# Zaor Miza 88 XL review



## chillbot (Feb 6, 2018)

I was going to tack this on to the other Zaor desk thread, but there are a lot of desk threads floating around (sorry, my bad) and I thought that @Nick Batzdorf and @Virtuoso might be interested.

Just got this desk today.

Should clarify, I don't have a lot of experiences with desks. But I've looked at a lot. This is like someone who owns Metropolis Ark 2 and Albion 4 reviewing the latest Output library... so who knows.

Anyway I got this one today.

What I have to go on... my KK Audio 9-piece modular solid wood custom setup designed to my exact specifications that was reasonably priced and I've had for 10 years and still looks stunning gets an A+. So the bar is set pretty high. The Argosy desk that I hated for four years here gets an F-.

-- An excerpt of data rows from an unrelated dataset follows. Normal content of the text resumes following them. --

-- ==== Sys2Proof/Tests/Slice0.lean ====
section
/-! SUPPORT. The model's own tests: expected results are the vectors of spec/95_test_vectors.md (named in each
comment), or counted by hand from the rule named; then one witness for every statement with hypotheses. -/

namespace Sys2Proof.Tests

open Sys2Proof Sys2Proof.Machine

/-! ## Helpers -/

/-- The reset state with a word at 0x200, where pc is. -/
def at200 (w : Nat) : State := State.reset.withFetchWord 16 w

/-- A state with bytes in memory from an address on. -/
def poke (s : State) (a : Nat) (bs : List Byte) : State := s.setMem (s.mem.writeBytes a bs)

/-- A state with row 0, or another row, of the display replaced; bit `c` of the row is column `c`. -/
def row (s : State) (r : Fin 32) (b : BitVec 64) : State := s.setDisp (s.disp.set r b)

/-- What one step leaves, looked at through `f`; none if the step gives no next state. -/
def stepped {α : Type} (s : State) (f : State → α) : Option α := (nextState? (step s)).map f

/-- The reason an answer refuses, if it does. -/
def refusal? : Result → Option Refusal
  | .next _ => none
  | .fault _ => none
  | .refused r => some r

/-- A stack of `n` entries 0x202. -/
def deep (n : Nat) : List Word := List.replicate n 0x202#16

/-! ## Decoding: words written out from the patterns of spec/30_encoding.md R86 -/

/-- V-DEC-1, 2, 3, 4, 5, 6: family 0, the nibble `x` ignored. -/
theorem test_decode_family0 :
    decodeWord 0x000E#16 = .instr (.cls 0x0) ∧ decodeWord 0x0F0E#16 = .instr (.cls 0xF) ∧
    decodeWord 0x00EE#16 = .instr (.ret 0x0) ∧ decodeWord 0x05EE#16 = .instr (.ret 0x5) ∧
    decodeWord 0x00E0#16 = .illegal (.family0 0x00E0) ∧
    decodeWord 0x0000#16 = .illegal (.family0 0x0000) ∧
    decodeWord 0x0ABC#16 = .illegal (.family0 0x0ABC) := by decide

/-- V-DEC-7, 8, 9 and R86 rows 3 to 9 and 19 to 23. -/
theorem test_decode_one_level :
    decodeWord 0x1ABC#16 = .instr (.jp 0xABC) ∧ decodeWord 0x2DEF#16 = .instr (.call 0xDEF) ∧
    decodeWord 0x3A15#16 = .instr (.seImm 0xA 0x15) ∧ decodeWord 0x4B26#16 = .instr (.sneImm 0xB 0x26) ∧
    decodeWord 0x5AB7#16 = .instr (.seReg 0xA 0xB 0x7) ∧ decodeWord 0x6C37#16 = .instr (.ldImm 0xC 0x37) ∧
    decodeWord 0x7D48#16 = .instr (.addImm 0xD 0x48) ∧ decodeWord 0x9AB3#16 = .instr (.sneReg 0xA 0xB 0x3) ∧
    decodeWord 0xA123#16 = .instr (.ldI 0x123) ∧ decodeWord 0xB456#16 = .instr (.jpV0 0x456) ∧
    decodeWord 0xC30F#16 = .instr (.rnd 0x3 0x0F) ∧ decodeWord 0xD12F#16 = .instr (.drw 0x1 0x2 0xF) := by
  decide

/-- V-DEC-10, 11 and R88. -/
theorem test_decode_family8 :
    decodeWord 0x8AB0#16 = .instr (.ldReg 0xA 0xB) ∧ decodeWord 0x8AB1#16 = .instr (.orReg 0xA 0xB) ∧
    decodeWord 0x8AB2#16 = .instr (.andReg 0xA 0xB) ∧ decodeWord 0x8AB3#16 = .instr (.xorReg 0xA 0xB) ∧
    decodeWord 0x8AB4#16 = .instr (.addReg 0xA 0xB) ∧ decodeWord 0x8AB5#16 = .instr (.subReg 0xA 0xB) ∧
    decodeWord 0x8AB6#16 = .instr (.shr 0xA 0xB) ∧ decodeWord 0x8AB7#16 = .instr (.subn 0xA 0xB) ∧
    decodeWord 0x8ABE#16 = .instr (.shl 0xA 0xB) ∧ decodeWord 0x8AB8#16 = .illegal (.family8 0x8AB8) ∧
    decodeWord 0x8ABD#16 = .illegal (.family8 0x8ABD) ∧ decodeWord 0x8ABF#16 = .illegal (.family8 0x8ABF) := by
  decide

/-- V-DEC-12 to 15. -/
theorem test_decode_families_E_F :
    decodeWord 0xE09E#16 = .instr (.skp 0x0) ∧ decodeWord 0xE0A1#16 = .instr (.sknp 0x0) ∧
    decodeWord 0xE0A0#16 = .illegal (.familyE 0xE0A0) ∧ decodeWord 0xF007#16 = .instr (.ldVxDt 0x0) ∧
    decodeWord 0xF00A#16 = .instr (.ldVxK 0x0) ∧ decodeWord 0xF015#16 = .instr (.ldDtVx 0x0) ∧
    decodeWord 0xF018#16 = .instr (.ldStVx 0x0) ∧ decodeWord 0xF01E#16 = .instr (.addI 0x0) ∧
    decodeWord 0xF029#16 = .instr (.ldF 0x0) ∧ decodeWord 0xF033#16 = .instr (.ldB 0x0) ∧
    decodeWord 0xF055#16 = .instr (.storeRegs 0x0) ∧ decodeWord 0xF065#16 = .instr (.loadRegs 0x0) ∧
    decodeWord 0xF066#16 = .illegal (.familyF 0xF066) := by decide

/-- Bytes: the high byte first, the rest left over; one byte is no instruction (R80, R81). -/
theorem test_decode_bytes :
    decode [0x83, 0x44, 0x12] = (.instr (.addReg 0x3 0x4), [0x12]) ∧
    decode [0x83] = (.illegal (.truncated 1), [0x83]) ∧ decode [] = (.illegal (.truncated 0), []) := by decide

/-- Words encoded by hand from R86, the example of R96 among them. -/
theorem test_encode :
    encode (.drw 0x0 0x1 0x5) = 0xD015#16 ∧ encode (.addReg 0x3 0x4) = 0x8344#16 ∧
    encode (.loadRegs 0x3) = 0xF365#16 ∧ encode (.jp 0xABC) = 0x1ABC#16 ∧ encode (.skp 0x1) = 0xE19E#16 := by
  decide

/-- Rows of the opcode map never share a word (R86): some bit fixed by both has two values. -/
theorem test_opcode_rows_are_disjoint :
    opcodeMap.Pairwise fun a b => a.pattern &&& (a.mask &&& b.mask) ≠ b.pattern &&& (a.mask &&& b.mask) := by
  decide

/-- There are 34 rows (R86). -/
theorem test_opcode_map_has_34_rows : opcodeMap.length = 34 := by decide

/-! ## Well-formedness: what the checks refuse (R262, R10) -/

/-- V-MEM-8, 9: 3583 bytes fit, 3584 do not. -/
theorem test_wellFormed_image :
    wellFormedImage (List.replicate 3583 0x00) = true ∧
    wellFormedImage (List.replicate 3584 0x00) = false :=
  ⟨decide_eq_true (by rw [List.length_replicate]; decide),
    decide_eq_false (by rw [List.length_replicate]; decide)⟩

/-- V-HOST-7: key 16 is refused, 15 and none are not. -/
theorem test_wellFormed_key :
    wellFormedKey (some 15) = true ∧ wellFormedKey none = true ∧ wellFormedKey (some 16) = false ∧
    refusal? (State.reset.setKey (some 16)) = some (.keyOutOfRange 16) := by decide

/-! ## Memory, stack, fetch -/

/-- V-MEM-1 to 7. -/
theorem test_memory_controller :
    memRead [] 0xFFF = .ok 0x00 ∧ memRead [] 0x1000 = .error (.outOfBounds 0x1000) ∧
    memWrite [] 0xFFE [0x7F] = .ok [(0xFFE, 0x7F)] ∧
    memWrite [] 0xFFD [0xCC, 0xDD] = .ok [(0xFFD, 0xCC), (0xFFE, 0xDD)] ∧
    memWrite [] 0xFFE [0x01, 0x02] = .error (.outOfBounds 0xFFE) ∧
    memWrite [] 0xFFF [0x00] = .error (.outOfBounds 0xFFF) ∧
    memWrite [] 0x000 [0xAA] = .ok [(0x000, 0xAA)] := by decide

/-- Writing what an unlisted address reads as removes the entry: 0xF0 at 0x000 (the font), 0x00 at 0x300. -/
theorem test_memory_canonical :
    Memory.write [(0x000, 0xAA)] 0x000 0xF0 = [] ∧ Memory.write [(0x2FF, 0x01), (0x300, 0x09)] 0x300 0x00 =
      [(0x2FF, 0x01)] ∧ Memory.wf [(0x300, 0x01), (0x2FF, 0x01)] = false ∧
    Memory.wf [(0x300, 0x00)] = false := by decide

/-- V-STK-1, 4: entries go on at the end and come off there. -/
theorem test_stack :
    (push State.reset 0x202).map (fun s => s.stack) = .ok [0x202] ∧
    (pop (State.reset.setStack [0x202, 0x304])).map (fun p => (p.1, p.2.stack)) = .ok (0x304, [0x202]) := by
  decide

/-- V-FLT-4: the word at 0xFFE has low byte 0x00. -/
theorem test_fetch_at_FFE :
    stepped ((poke State.reset 0xFFE [0x12]).setPc 0xFFE) (fun t => t.pc) = some 0x200 := by decide

/-- V-FLT-5, 6, 1: the recorded addresses and word. -/
theorem test_fetch_faults :
    stepped (State.reset.setPc 0xFFF) (fun t => t.status) = some (.halted ⟨.outOfBounds 0x1000, 0xFFF⟩) ∧
    stepped (State.reset.setPc 0x1000) (fun t => t.status) = some (.halted ⟨.outOfBounds 0x1000, 0x1000⟩) ∧
    stepped State.reset (fun t => (t.status, t.pc)) =
      some (.halted ⟨.unknownInstruction 0x0000, 0x200⟩, 0x200) := by decide

/-- V-FLT-7. -/
theorem test_halted_step_refused :
    refusal? (step ((at200 0x6001).setStatus (.halted ⟨.stackOverflow, 0x200⟩))) = some .coreHalted := by
  decide

/-! ## Control flow (V-CF) -/

/-- V-CF-1. -/
theorem test_jp : stepped (at200 0x1234) (fun t => t.pc) = some 0x234 := by decide

/-- V-CF-4. -/
theorem test_call : stepped (at200 0x2300) (fun t => (t.pc, t.stack)) = some (0x300, [0x202]) := by decide

/-- V-CF-7, 8. -/
theorem test_call_depth :
    stepped ((at200 0x2300).setStack (deep 15)) (fun t => (t.pc, t.stack)) = some (0x300, deep 16) ∧
    stepped ((at200 0x2300).setStack (deep 16)) (fun t => (t.status, t.pc)) =
      some (.halted ⟨.stackOverflow, 0x200⟩, 0x200) := by decide

/-- V-CF-9, 6: RET whatever `x` is, and on an empty stack. -/
theorem test_ret :
    stepped ((at200 0x0FEE).setStack [0x202, 0x304]) (fun t => (t.pc, t.stack)) = some (0x304, [0x202]) ∧
    stepped (at200 0x00EE) (fun t => (t.status, t.pc)) = some (.halted ⟨.stackUnderflow, 0x200⟩, 0x200) := by
  decide

/-- V-CF-10, 11. -/
theorem test_se_imm :
    stepped ((at200 0x3215).writeV 2 0x15) (fun t => t.pc) = some 0x204 ∧
    stepped ((at200 0x3215).writeV 2 0x16) (fun t => t.pc) = some 0x202 := by decide

/-- V-CF-12, 13. -/
theorem test_sne_imm :
    stepped ((at200 0x4215).writeV 2 0x15) (fun t => t.pc) = some 0x202 ∧
    stepped ((at200 0x4216).writeV 2 0x15) (fun t => t.pc) = some 0x204 := by decide

/-- V-CF-15, 16. -/
theorem test_se_reg :
    stepped (((at200 0x5120).writeV 1 0x07).writeV 2 0x08) (fun t => t.pc) = some 0x202 ∧
    stepped (((at200 0x512F).writeV 1 0x07).writeV 2 0x07) (fun t => t.pc) = some 0x204 := by decide

/-- V-CF-17, 19. -/
theorem test_sne_reg :
    stepped (((at200 0x9120).writeV 1 0x07).writeV 2 0x08) (fun t => t.pc) = some 0x204 ∧
    stepped ((at200 0x9331).writeV 3 0x09) (fun t => t.pc) = some 0x202 := by decide

/-- V-CF-21, 22. -/
theorem test_jp_v0 :
    stepped ((at200 0xBFFF).writeV 0 0xFF) (fun t => t.pc) = some 0x10FE ∧
    stepped ((at200 0xB000).writeV 5 0x42) (fun t => t.pc) = some 0x000 := by decide

/-! ## ALU (V-ALU) -/

/-- V-ALU-2. -/
theorem test_ld_imm : stepped (at200 0x6F12) (fun t => (t.readV 0xF, t.pc)) = some (0x12, 0x202) := by decide

/-- V-ALU-3, 5: no flag, unless VF is Vx. -/
theorem test_add_imm :
    stepped (((at200 0x7302).writeV 3 0xFF).writeV 0xF 0x55) (fun t => (t.readV 3, t.readV 0xF)) =
      some (0x01, 0x55) ∧
    stepped ((at200 0x7F03).writeV 0xF 0xFE) (fun t => t.readV 0xF) = some 0x01 := by decide

/-- V-ALU-6. -/
theorem test_ld_reg : stepped ((at200 0x8120).writeV 2 0x33) (fun t => (t.readV 1, t.pc)) =
    some (0x33, 0x202) := by decide

/-- V-ALU-7. -/
theorem test_or : stepped ((((at200 0x8121).writeV 1 0x0F).writeV 2 0xF0).writeV 0xF 0x55)
    (fun t => (t.readV 1, t.readV 0xF)) = some (0xFF, 0x55) := by decide

/-- V-ALU-8. -/
theorem test_and : stepped ((((at200 0x8122).writeV 1 0x3C).writeV 2 0x0F).writeV 0xF 0x55)
    (fun t => (t.readV 1, t.readV 0xF)) = some (0x0C, 0x55) := by decide

/-- V-ALU-9. -/
theorem test_xor : stepped ((((at200 0x8123).writeV 1 0x3C).writeV 2 0x0F).writeV 0xF 0x55)
    (fun t => (t.readV 1, t.readV 0xF)) = some (0x33, 0x55) := by decide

In between is a Sound Construction desk that gets a solid A-. But it doesn't hold a keyboard or do much. Still it's a great desk. Came in three pieces, stick the legs on, done.  It's really nice, but simple.

Overall I give this Zaor a disappointingly solid B. If that makes sense. Was hoping for better. But still... the bar was set very high for me.

Pros:

Really solid build, but particle board. But I mean really solid particle board. The damn thing weighs 300 lbs.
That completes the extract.